Now, a user can also belong to a supplementary group. A supplementary group is just that—supplementary. A very popular use for supplementary groups is to assign administrative privileges via sudo.

For example, if user01 needs to change permissions for other users in usergroup, without assigning admin permissions to the entire group, we assign user01 to a supplementary group with admin permissions. On many systems, the wheel group is used for just such occasions.

To add wheel as a supplementary group to user01:

[tcarrigan@server ~]$ sudo usermod -aG wheel user01
[tcarrigan@server ~]$ su - user01
Output Omitted
[user01@server ~]$ id
uid=1002(user01) gid=10007(usergroup) groups=10007(usergroup),10(wheel) context=unconfined_u:unconfined_r:unconfined_t:s0-s0:c0.c1023

NOTE: The -a option forces usermod into append mode. If the -a option is not used, the user is removed from any other supplementary groups not listed in the -G option's list.

You can now see that user01 has a primary group (usergroup) and a supplementary group (wheel).

Sudo group config

What if we need to give admin privilege to the entirety of usergroup? To accomplish this, we need to create the /etc/sudoers.d/usergroup file:

[root@server ~]# echo "%usergroup ALL=(ALL) ALL" >> /etc/sudoers.d/usergroup
[root@server ~]# su - user02
[user02@server ~]$ sudo cat  /etc/sudoers.d/usergroup
[sudo] password for user02:  
%usergroup ALL=(ALL) ALL

You can see above that user02, a member of usergroup, now has admin privileges. For more information on admin privileges and the sudoers file, check out my previous article Linux command line basics: sudo.

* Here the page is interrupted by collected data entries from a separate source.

-- ==== Sys2Proof/Certificates/Slice0/Obligations.lean ====
section
/-! DEFINITION. The statements for the provers, from the numbered rules of spec/. A next state written as a whole (`{ s with … }`) states the frame: every field that is not named is unchanged. -/

open Sys2Proof Sys2Proof.Machine

/-! ### What a step runs -/

/-- A CMD write that finds the engine idle runs the command its word decodes to, whether it comes as a host step or as the access of a clock cycle. The model's own shape of a step (log 1, 12, 13), over R190 and R201. -/
def Obligations.CommandWriteRunsTheDecodedCommand : Prop :=
  ∀ (s : State) (w : Word) (i : Instr) (rest : List Input),
    s.rst = false → s.busy = false → decode w = .legal i →
    s.inputs = .host (.write 0x0 w) :: rest ∨ s.inputs = .clock (some (.write 0x0 w)) :: rest →
    step s = exec i { s with inputs := rest }

/-- The engine's turn runs the command in flight; with none in flight it changes nothing (R196; what an idle turn or an empty list of inputs does is the model's choice, log 2, 3). -/
def Obligations.EngineTurnRunsThePendingCommand : Prop :=
  ∀ (s : State) (rest : List Input),
    s.rst = false → s.inputs = .complete :: rest ∨ (s.inputs = [] ∧ rest = []) →
    (s.busy = true → step s = exec (pending s) { s with inputs := rest }) ∧
    (s.busy = false → step s = .next { s with inputs := rest })

/-- A word placed by `withFetchWord` is what the next step takes: it is dropped while a command is in flight, and otherwise its command runs (log 14). -/
def Obligations.PlacedWordIsTheNextCommand : Prop :=
  ∀ (s : State) (i : Instr),
    (s.busy = false → step (s.withFetchWord 64 (encode i).toNat) = exec i { s with rst := false }) ∧
    (s.busy = true → step (s.withFetchWord 64 (encode i).toNat) = .next { s with rst := false, ovr := true })

/-- Every step goes on: none faults and none is refused (R201, R210, R216), and none changes the latency parameters: R241 has them fixed, and the field that holds them is the model's own (log 16). -/
def Obligations.EveryStepGoesOn : Prop := ∀ s : State, ∃ t : State, step s = .next t ∧ t.lat = s.lat

/-! ### Encoding -/

/-- Decoding and encoding are inverse to each other over all 64-bit words and all commands. -/
def Obligations.DecodeIsTheInverseOfEncode : Prop :=
  ∀ (w : Word) (i : Instr), decode w = .legal i ↔ encode i = w

/-- R75: the mask-and-match test, the field form and the decoder accept the same words, and no word matches two rows. -/
def Obligations.LegalWordsAreExactlyTheFieldForms : Prop :=
  ∀ w : Word,
    (legal w = true ↔
      w.extractLsb' 8 56 = 0 ∧
        ((w.extractLsb' 0 4 ∈ [0x0#4, 0x1#4, 0x2#4, 0x3#4] ∧ w.extractLsb' 4 4 = 0) ∨
          w.extractLsb' 0 4 ∈ [0x4#4, 0x5#4])) ∧
    (legal w = true ↔ ∃ i : Instr, decode w = .legal i) ∧
    (legal w = true ↔ (fieldsOf w).wf = true) ∧
    opcodeRows.Pairwise (fun a b => ¬(rowMatches w a = true ∧ rowMatches w b = true))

[ Want to test your sysadmin skills? Take a skills assessment today. ] 

Why should you care?

If you ask yourself the above question, think practically about the following concepts: Using groups in Linux is a fundamental part of the operating system and is even required to run various applications. Assigning users to easily-controlled groups is a great way to quickly increase security on your systems and manage multiple user accounts. As shown above, you can allow certain users to access admin privileges to get specific work finished without giving them root access to the system. If we can keep our users organized and productive, while ensuring that they only have access to what they need, we make our lives easier, and our user-to-admin relationships will be a bit less stressful. Your organization will benefit from these improvements from the ground up, whether they know it or not.